At stake is a pillar of Republican orthodoxy that has for decades united every wing of the party in a quest to shrink government’s reach.
As the battle over the federal deficit escalates in Washington, the two men are sparring over Coburn’s seemingly narrow proposal to eliminate a $5 billion annual tax break awarded to companies that blend ethanol into gasoline. But both sides say this cuts to the core of a quandary for the GOP: Will the cause of trimming deficits run aground on the conservative principle that the government must not increase the amount of money it takes in through taxes?
Coburn has been the most visible Republican to challenge Norquist, perhaps the country’s most influential anti-tax advocate, but other Republicans have been willing to discuss a budget deal that would include raising more money through taxes, along with making deep spending cuts, to help reduce the deficit.
These include stalwart conservatives such as Sens. Saxby Chambliss (R-Ga.) and Mike Crapo (R-Idaho). And on the ethanol issue, Coburn has drawn support from such conservative-movement fixtures as the Heritage Foundation and the Wall Street Journal
editorial board.
And even some House leaders, including Budget
Chairman Paul Ryan (R-Wis.) and Ways and Means Chairman Dave Camp (R-Mich.), have left the door open to negotiation.
For anti-tax purists, including many in the Republican Party, eliminating the ethanol break is unacceptable — measures that roll back corporate subsidies, individual deductions or loopholes of any sort without comparable tax cuts elsewhere are considered tax increases.
The tensions between Norquist’s Americans for Tax Reform and Coburn’s office have intensified, with each side sending the other terse, accusatory letters claiming to be the true conservatives. Coburn charges that the tax pledge, as interpreted by Norquist, is inflexible, and Coburn’s spokesman now labels Norquist the “chief cleric of sharia tax law.”
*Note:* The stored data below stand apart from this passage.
-- ==== Sys2Proof/WellFormed.lean ====
section
/-! DEFINITION. The commands that can come about: what a frame can carry (R186, R187), and what the rows for failed,
malformed and unassigned frames are for (12.2, 12.5). -/

namespace Sys2Proof

open Sys2Proof.Config

/-- A payload fits a frame (R186). -/
def payloadOk (p : List Byte) : Bool := decide (p.length ≤ maxPayload)

/-- The assigned request kinds (12.2). -/
def assignedKinds : List Byte :=
  [0x01, 0x02, 0x03, 0x04, 0x05, 0x06, 0x07, 0x08, 0x09, 0x0A, 0x0B, 0x0C, 0x0D, 0x0E, 0x10, 0x11, 0x12, 0x13]
  ++ [0x14, 0x15, 0x16, 0x18, 0x19, 0x1A, 0x1B, 0x20, 0x21, 0x22, 0x23, 0x28, 0x30, 0x31, 0x32, 0x33, 0x34, 0x35, 0x36]

/-- A kind of 0x01 to 0x3F that names no request (R190). -/
def unassigned (k : Byte) : Bool := decide (1 ≤ k.toNat) && decide (k.toNat ≤ 0x3F) && decide (k ∉ assignedKinds)

/-- The length that the printer's frame of a kind has (12.5). -/
def printerLength (kind : Byte) : Option Nat :=
  if kind = 0x11 then some 4 else if kind = 0x12 then some 5 else none

/-- A command that can come about. -/
def Instr.wellFormed : Instr → Bool
  | .scanFrameReceived _ _ p => payloadOk p
  | .frameError _ bytes => !bytes.isEmpty
  | .hostFrameReceived _ _ p => payloadOk p
  | .unknownKind k _ p => unassigned k && payloadOk p
  | .identify _ p => payloadOk p
  | .setSection _ p => payloadOk p
  | .setOutput _ p => payloadOk p
  | .armPair _ p => payloadOk p
  | .setTrim _ p => payloadOk p
  | .setGrade _ p => payloadOk p
  | .setRules _ p => payloadOk p
  | .setPrices _ p => payloadOk p
  | .commitBank _ p => payloadOk p
  | .setProfile _ p => payloadOk p
  | .clearTrend _ p => payloadOk p
  | .setPocket _ p => payloadOk p
  | .setLine _ p => payloadOk p
  | .setLabel _ p => payloadOk p
  | .setReports _ p => payloadOk p
  | .startLine _ p => payloadOk p
  | .stopLine _ p => payloadOk p
  | .haltLine _ p => payloadOk p
  | .clearHalt _ p => payloadOk p
  | .feedHold _ p => payloadOk p
  | .reset _ p => payloadOk p
  | .testOutputLevel _ r => decide (r.length < maxPayload)
  | .testOutputPulse _ r => decide (r.length < maxPayload)
  | .testOutputTarget _ r => decide (r.length < maxPayload)
  | .closePocket _ p => payloadOk p
  | .holdPocket _ p => payloadOk p
  | .releasePocket _ p => payloadOk p
  | .clearPocket _ p => payloadOk p
  | .pauseLabels _ p => payloadOk p
  | .resumeLabels _ p => payloadOk p
  | .skipLabel _ p => payloadOk p
  | .reprintLabel _ p => payloadOk p
  | .getState _ p => payloadOk p
  | .getStrip _ p => payloadOk p
  | .getPocket _ p => payloadOk p
  | .getLabels _ p => payloadOk p
  | .getCounts _ p => payloadOk p
  | .clearCounts _ p => payloadOk p
  | .getList _ p => payloadOk p
  | .printerMalformedFrame k _ p => payloadOk p && decide (printerLength k ≠ some p.length)
  | .powerOnReset _ => true
  | .softReset => true
  | .rawCount _ _ => true
  | .eyeInputChange _ _ => true
  | .scanStartSent => true
  | .defects => true
  | .scanEnd => true
  | .profile => true
  | .solveComplete => true
  | .pulseWidthExpiry _ => true
  | .pullInExpiry _ => true
  | .chopPeriod _ => true
  | .deadTimeExpiry _ => true
  | .sawRecoveryExpiry => true
  | .clearEdge _ _ => true
  | .paceInterval => true
  | .labelTransmissionComplete => true
  | .ack _ => true
  | .nak _ _ => true
  | .ackTimeout => true
  | .readyChange _ => true
  | .stopChange _ => true
  | .linkGapTimeout _ => true
  | .replySent => true
  | .reportSent => true
  | .bothPhasesChange _ => true
  | .malformedScanFrame => true

/-- The payload of the frame that a command stands for, if it stands for a frame (R186). -/
def Instr.payload? : Instr → Option (List Byte)
  | .powerOnReset _ => none
  | .softReset => none
  | .rawCount _ _ => none
  | .eyeInputChange _ _ => none
  | .scanStartSent => none
  | .scanFrameReceived _ _ p => some p
  | .defects => none
  | .scanEnd => none
  | .profile => none
  | .solveComplete => none
  | .pulseWidthExpiry _ => none
  | .pullInExpiry _ => none
  | .chopPeriod _ => none
  | .deadTimeExpiry _ => none
  | .sawRecoveryExpiry => none
  | .clearEdge _ _ => none
  | .paceInterval => none
  | .labelTransmissionComplete => none
  | .ack _ => none
  | .nak _ _ => none
  | .ackTimeout => none
  | .readyChange _ => none
  | .stopChange _ => none
  | .frameError _ _ => none
  | .linkGapTimeout _ => none
  | .hostFrameReceived _ _ p => some p
  | .replySent => none
  | .reportSent => none
  | .unknownKind _ _ p => some p
  | .identify _ p => some p
  | .setSection _ p => some p
  | .setOutput _ p => some p
  | .armPair _ p => some p
  | .setTrim _ p => some p
  | .setGrade _ p => some p
  | .setRules _ p => some p
  | .setPrices _ p => some p
  | .commitBank _ p => some p
  | .setProfile _ p => some p
  | .clearTrend _ p => some p
  | .setPocket _ p => some p
  | .setLine _ p => some p
  | .setLabel _ p => some p
  | .setReports _ p => some p
  | .startLine _ p => some p
  | .stopLine _ p => some p
  | .haltLine _ p => some p
  | .clearHalt _ p => some p
  | .feedHold _ p => some p
  | .reset _ p => some p
  | .testOutputLevel _ rest => some (0 :: rest)
  | .testOutputPulse _ rest => some (1 :: rest)
  | .testOutputTarget _ rest => some (2 :: rest)
  | .closePocket _ p => some p
  | .holdPocket _ p => some p
  | .releasePocket _ p => some p
  | .clearPocket _ p => some p
  | .pauseLabels _ p => some p
  | .resumeLabels _ p => some p
  | .skipLabel _ p => some p
  | .reprintLabel _ p => some p
  | .getState _ p => some p
  | .getStrip _ p => some p
  | .getPocket _ p => some p
  | .getLabels _ p => some p
  | .getCounts _ p => some p
  | .clearCounts _ p => some p
  | .getList _ p => some p
  | .bothPhasesChange _ => none
  | .malformedScanFrame => none
  | .printerMalformedFrame _ _ p => some p

end Sys2Proof
end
“If we don’t do something, what we’ve done is put the country at risk,” Coburn said in an interview. “I agree we ought to cut spending, but will we ever get the spending cut to the level that we need to without some type of compromise?”
Norquist, who introduced the Taxpayer Protection Pledge 25 years ago, charges that Coburn and other Republicans exploring bipartisan compromises are violating party doctrine — and flirting with political suicide. He argues that bipartisan deals struck by Presidents Ronald Reagan in 1982 and George H.W. Bush in 1990, both of which entailed increased taxes, resulted in bigger government rather than spending cuts that both men thought they had secured.